-- ==== Sys2Proof/Laws/Counting.lean ====
section
/-! SUPPORT. Each counted function has the value of the function that it repeats, and the number of evaluations that the
phases of R212 and R213 give it. -/

namespace Sys2Proof

section
variable (dk : Vector Block 17)

@[simp] theorem Counted.pure_value {α : Type} (a : α) : (Counted.pure a).value = a := rfl
@[simp] theorem Counted.pure_calls {α : Type} (a : α) : (Counted.pure a).calls = 0 := rfl

@[simp] theorem Counted.bind_value {α β : Type} (x : Counted α) (f : α → Counted β) :
    (x.bind f).value = (f x.value).value := rfl

@[simp] theorem Counted.bind_calls {α β : Type} (x : Counted α) (f : α → Counted β) :
    (x.bind f).calls = x.calls + (f x.value).calls := rfl

@[simp] theorem Counted.encrypt_value (t p : Block) : (Counted.encrypt dk t p).value = encryptBlock dk t p := rfl
@[simp] theorem Counted.encrypt_calls (t p : Block) : (Counted.encrypt dk t p).calls = 1 := rfl

@[simp] theorem Counted.tagAcc1_value (acc t b : Block) :
    (Counted.tagAcc1 dk acc t b).value = Sys2Proof.tagAcc1 dk acc t b := rfl

@[simp] theorem Counted.tagAcc1_calls (acc t b : Block) : (Counted.tagAcc1 dk acc t b).calls = 1 := rfl

@[simp] theorem Counted.foldCalls_value (acc : Block) (c : List (Block × Block)) :
    (Counted.foldCalls dk acc c).value = Sys2Proof.foldCalls dk acc c := by
  induction c generalizing acc with
  | nil => rfl
  | cons c rest ih => exact ih _

@[simp] theorem Counted.foldCalls_calls (acc : Block) (c : List (Block × Block)) :
    (Counted.foldCalls dk acc c).calls = c.length := by
  induction c generalizing acc with
  | nil => rfl
  | cons c rest ih => simp [Counted.foldCalls, ih, Nat.add_comm]

/-- An absorption makes one call for each 16-byte chunk, the last one perhaps partial (R203). -/
theorem absorbCalls_length (p f : BitVec 4) (x : List Byte) : (absorbCalls p f x).length = chunkCount x.length := by
  unfold absorbCalls chunkCount
  by_cases h : x.length % 16 = 0 <;> simp [h] <;> omega

@[simp] theorem Counted.absorb_value (acc : Block) (x : List Byte) (p f : BitVec 4) :
    (Counted.absorb dk acc x p f).value = Sys2Proof.absorb dk acc x p f := Counted.foldCalls_value dk acc _

@[simp] theorem Counted.absorb_calls (acc : Block) (x : List Byte) (p f : BitVec 4) :
    (Counted.absorb dk acc x p f).calls = chunkCount x.length := by
  rw [Counted.absorb, Counted.foldCalls_calls, absorbCalls_length]

@[simp] theorem Counted.tag_value (nonce ad p : List Byte) :
    (Counted.tag dk nonce ad p).value = tagOf dk nonce (authenticate dk ad p) := by
  simp [Counted.tag, tagOf, authenticate]

@[simp] theorem Counted.tag_calls (nonce ad p : List Byte) :
    (Counted.tag dk nonce ad p).calls = chunkCount ad.length + chunkCount p.length + 1 := by
  simp [Counted.tag, Nat.add_assoc]

theorem Counted.keystreamChunks_value (g : Block) (nonce x : List Byte) (js : List Nat) :
    (Counted.keystreamChunks dk g nonce x js).value =
      js.flatMap fun j => xorBytes (chunk x j) (keystreamBlock dk g nonce j).bytes := by
  induction js with
  | nil => rfl
  | cons j rest ih => simp [Counted.keystreamChunks, ih, keystreamBlock]

theorem Counted.keystreamChunks_calls (g : Block) (nonce x : List Byte) (js : List Nat) :
    (Counted.keystreamChunks dk g nonce x js).calls = js.length := by
  induction js with
  | nil => rfl
  | cons j rest ih => simp [Counted.keystreamChunks, ih, Nat.add_comm]

@[simp] theorem Counted.keystream_value (g : Block) (nonce x : List Byte) :
    (Counted.keystream dk g nonce x).value = Sys2Proof.keystream dk g nonce x :=
  Counted.keystreamChunks_value dk g nonce x _

@[simp] theorem Counted.keystream_calls (g : Block) (nonce x : List Byte) :
    (Counted.keystream dk g nonce x).calls = chunkCount x.length := by
  rw [Counted.keystream, Counted.keystreamChunks_calls, List.length_range]

@[simp] theorem Counted.sealMessage_value (nonce p ad : List Byte) :
    (Counted.sealMessage dk nonce p ad).value = Sys2Proof.sealMessage dk nonce p ad := by
  simp [Counted.sealMessage, Sys2Proof.sealMessage]

@[simp] theorem Counted.openMessage_value (nonce x ad : List Byte) :
    (Counted.openMessage dk nonce x ad).value = Sys2Proof.openMessage dk nonce x ad := by
  simp [Counted.openMessage, Sys2Proof.openMessage, openOk, openBody]

end

end Sys2Proof
end

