/-- STATUS after the end of a keyed command. -/
@[simp] theorem State.finishKeyed_status (c : ErrCode) :
    (s.finishKeyed c).status = statusWord c false s.keyValid s.variant := rfl

/-- STATUS after a CMD write: ERR 0, BUSY 1. -/
@[simp] theorem State.issue_status (w : Word) : (s.issue w).status = statusWord .ok true s.keyValid s.variant := rfl

end Sys2Proof.Machine
end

__________________________________________________

→ TASK DIRECTIONS
Copy each line of the listing that contains "keyValid".

→ RESULT OF THE EXERCISE
    (s.finishKeyed c).status = statusWord c false s.keyValid s.variant := rfl
@[simp] theorem State.issue_status (w : Word) : (s.issue w).status = statusWord .ok true s.keyValid s.variant := rfl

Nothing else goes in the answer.